47. In Sebastian Holdings Inc v Deutsche Bank AG (No 2,) [2010] EWCA Civ 998, reported at [2011] I Lloyd's Rep 106, a case involving a complex series of eight agreements, Thomas LJ referred with approval (at [42] and [49]) to the passages from Dicey, Morris and Collins and the judgment of Rix J. I have set out. He summed up the position as follows:
"(1) …[I]n construing a jurisdiction clause, a broad and purposive construction must be followed: see [39];
(2) …[A]n agreement which [is] part of a series of agreements [should be construed] by taking into account the overall scheme of the agreements and reading sentences and phrases in the context of that overall scheme": see [40];
(3) It is generally to be assumed … that just as parties to a single agreement do not intend as rational businessmen that disputes under the same agreement be determined by different tribunals, parties to an arrangement between them set out in multiple related agreements do not generally intend a dispute to be litigated in two different tribunals": see [41]; but
(4) …[W]here there are multiple related agreements, the task of the court in determining whether the dispute falls within the jurisdiction clauses of one or more related agreements depends upon the intention of the Parties as revealed by the agreements as against these general principles": see [42].
48. The current (16th) edition of Dicey, Morris and Collins states (at § 12–110) that:
"Where a complex financial or other commercial transaction is put in place by means of a number of interlinked contracts, and each has its own provision for the resolution of disputes, the point of departure will be that it is improbable that a jurisdiction clause in one contract, even expressed in ample terms, was intended to capture disputes more naturally seen as arising under a related contract… Even if the effect is that there will be a risk of fragmentation of the overall process for the resolution of disputes, this is not by itself sufficient to override the construction, and consequent giving of effect to, the complex agreements for the resolution of disputes which the parties have made."
In short, what is required is a careful and commercially-minded construction of the agreements providing for the resolution of disputes.
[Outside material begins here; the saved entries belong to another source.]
-- ==== Sys2Proof/Tests/Slice0.lean ====
section
/-! SUPPORT. Tests of the model on small states: what the well-formedness check refuses, worked figures of the manual,
and for every statement a state that meets its premises, with the step it speaks of. -/

namespace Sys2Proof.Tests

open Sys2Proof Sys2Proof.Machine

set_option Elab.async false

/-! ### Small states -/

/-- The least value of a range. -/
def least : Range → Int
  | .entry | .zeroOr _ _ => 0
  | .between lo _ => lo
  | .oneOf vals => vals.headD 0

/-- A profile's items: the values given, every other one the least of its range. -/
def stored (p : ProfileKind) (given : List (Nat × Int)) : List Item :=
  (profileItems p).map fun sp =>
    { id := sp.id, val := ((given.find? fun x => x.1 == sp.id).map Prod.snd).getD (least sp.range) }

/-- The same value for a run of ids. -/
def run (first count : Nat) (v : Int) : List (Nat × Int) := (List.range count).map fun i => (first + i, v)

def plantGiven : List (Nat × Int) :=
  run 0x10 6 500 ++ run 0x16 6 600 ++ run 0x1C 6 100 ++ run 0x22 6 100 ++ run 0x28 6 50 ++ run 0x2E 6 40
  ++ [(0x34, 400), (0x35, 100)] ++ run 0x36 4 (-600) ++ run 0x3A 4 (-500) ++ run 0x3E 4 200
  ++ [(0x42, 300), (0x43, 900), (0x44, 1200), (0x45, 200)] ++ run 0x46 4 15
  ++ [(0x4A, 900), (0x4B, 60000), (0x4C, 50), (0x4D, 100), (0x4E, 100), (0x4F, 20), (0x50, 15), (0x51, 300),
      (0x52, 200), (0x53, 100), (0x54, 300), (0x55, 3000), (0x56, 5000), (0x57, 100), (0x58, 2), (0x59, 1000),
      (0x5A, 50), (0x5B, 500), (0x5C, 10), (0x5D, 1500), (0x5E, 255), (0x5F, 500), (0x60, 10), (0x61, 1500),
      (0x62, 255)]

def fogGiven : List (Nat × Int) :=
  [(0x10, 400), (0x11, 250), (0x12, 100), (0x13, 50), (0x14, 100), (0x16, 80), (0x17, 300), (0x18, 500),
   (0x1A, 1), (0x1B, 2), (0x1C, 3), (0x1F, 100), (0x20, 150), (0x21, 100), (0x22, 80), (0x23, 40), (0x25, 70),
   (0x26, 90), (0x27, 100), (0x28, 500), (0x29, 10), (0x2A, 1500), (0x2B, 255), (0x2C, 500), (0x2D, 10), (0x2E, 1500),
   (0x2F, 255)]

def heatGiven : List (Nat × Int) :=
  [(0x10, 1)] ++ run 0x18 8 400 ++ run 0x20 8 100 ++ run 0x28 8 1000 ++ run 0x30 8 200 ++ run 0x38 8 10
  ++ run 0x40 8 50 ++ run 0x48 8 3
  ++ [(0x50, 4), (0x51, 30), (0x52, 50), (0x53, 300), (0x54, 500), (0x55, 10), (0x56, 1500), (0x57, 255)]

def lightGiven : List (Nat × Int) :=
  [(0x28, 8), (0x29, 2), (0x2A, 5), (0x2B, 300), (0x2C, 20), (0x2D, 3)]

/-- A LOADED profile. -/
def loaded (p : ProfileKind) (given : List (Nat × Int)) : ProfileSlot :=
  { status := .loaded, items := stored p given, settle := none }

/-- Every channel of a group reads a value, GOOD and PASSED. -/
def goodGroup (x : Schedule) (v : Int) : GroupRec :=
  { GroupRec.reset with
    period := some 400, schedule := some x,
    chans := Vector.replicate 8 { value := v, quality := .good, age := 3, mark := .passed } }

/-- A schedule of all channels. -/
def everyChannel : Schedule := { period := 500, warmUp := 10, stale := 1500, mask := 255#8 }

/-- The part in RUN with four profiles, every reading 10.00. -/
def base : State :=
  { State.reset with
    ops := { Ops.reset .powerOn true with
      part := .run, plant := loaded .plant plantGiven, fog := loaded .fog fogGiven, heat := loaded .heat heatGiven,
      light := loaded .light lightGiven, silence := some 900 },
    prb := Vector.replicate 5 (goodGroup everyChannel 1000),
    plt := { Plt.reset with profile := some (plantOf (stored .plant plantGiven)) },
    fgw := { Fgw.reset with profile := some (fogOf (stored .fog fogGiven)) },
    sph := { Sph.reset with profile := some (heatOf (stored .heat heatGiven)) },
    evl := { Evl.reset [] with profile := some (lightOf (stored .light lightGiven)) },
    ilt := { Ilt.reset with
      live := true, capacity := 3000, factor := 50, crowdPer := some 100, reserve := some 400, exitMargin := some 50,
      admission := 2600 } }

/-- The bytes of a request's items. -/
def body (items : List (Nat × List Byte)) : List Byte := items.flatMap replyItem

/-- A request that waits. -/
def ask (kind : Byte) (items : List (Nat × List Byte)) : Request := { tag := 7, kind := kind, body := body items }

/-- A state in which a request stands at the head of the intake. -/
def asking (s : State) (r : Request) : State := { s with link.intake := [r] }

/-- The premises of `Taken`, as one test. -/
def takes (row : Instr) (s : State) (r : Request) (items : List Item) : Bool :=
  s.link.intake.head? == some r && canTake s && requestRow r == row && screen (took s) r == .pass items

/-- The test is the premise. -/
theorem taken_of_takes {row : Instr} {s : State} {r : Request} {items : List Item} (h : takes row s r items = true) :
    Taken row s r items := by
  simp only [takes, Bool.and_eq_true, beq_iff_eq] at h
  exact ⟨h.1.1.1, h.1.1.2, h.1.2, h.2⟩

/-- What a command answers on a state, for a test of the next state. -/
def after (c : Instr) (s : State) (p : State → Bool) : Bool :=
  match exec c s with
  | .next t => p t
  | .fault _ => false
  | .refused _ => false

/-! ### Well-formed commands -/

theorem test_wellFormed_refuses_no_bytes : Instr.wellFormed (.frameReceive []) = false := by decide

theorem test_wellFormed_refuses_group_sample :
    Instr.wellFormed (.groupSample .a (Vector.replicate 8 32768)) = false := by decide

theorem test_wellFormed_refuses_first_sweep_sample :
    Instr.wellFormed (.firstSweepSample .b ((Vector.replicate 8 0).set 7 (-32769))) = false := by decide

theorem test_wellFormed_refuses_second_sweep_sample :
    Instr.wellFormed (.secondSweepSample .c ((Vector.replicate 8 0).set 0 40000)) = false := by decide

theorem test_wellFormed_takes_the_ends :
    Instr.wellFormed (.groupSample .e ((Vector.replicate 8 32767).set 3 (-32768))) = true
    ∧ Instr.wellFormed (.frameReceive [{ value := 0, stopOk := false }]) = true := by decide

theorem test_base_runs : running base = true := by decide +kernel

/-! ### The machine and resets -/

theorem test_step_takes_the_front :
    step { State.reset with pending := [.gapExpiry, .restart] }
      = exec .gapExpiry { State.reset with pending := [.restart] } := by rfl

theorem test_idle_ticks_only_when_nothing_is_due :
    State.reset.pending = [] ∧ due State.reset = false ∧ base.pending = [] ∧ due base = false
    ∧ due { base with cnd.baseDue := true } = true := by decide +kernel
This may include enquiring under which of a number of inter-related contractual agreements a dispute actually arises, and seeking to do so by locating its centre of gravity and thus which jurisdiction clause is "closer to the claim". In determining the intention of the parties and construing the agreement, some weight may also be given to the fact that the terms are standard forms plainly drafted by one of the parties.
49. There may be a difference between a complex series of agreements about a single transaction or enabling particular types of transactions, and the situation in which there is a single contract creating a relationship which is followed by a later contract embodying a subsequent agreement about the relationship. The agreements in the UBS case about the issues of securities under a collateralised debt obligation transaction which were "all connected and part of one package", and those in the Sebastian Holdings case enabling over the counter derivative contracts and trading in foreign exchange and equities are examples of the former. The agreements in this case, separated in time by just under six months, are an example of the latter. Where the contracts are not "part of one package", it may be easier to conclude that the parties chose to have different jurisdictions to deal with different aspects of the relationship."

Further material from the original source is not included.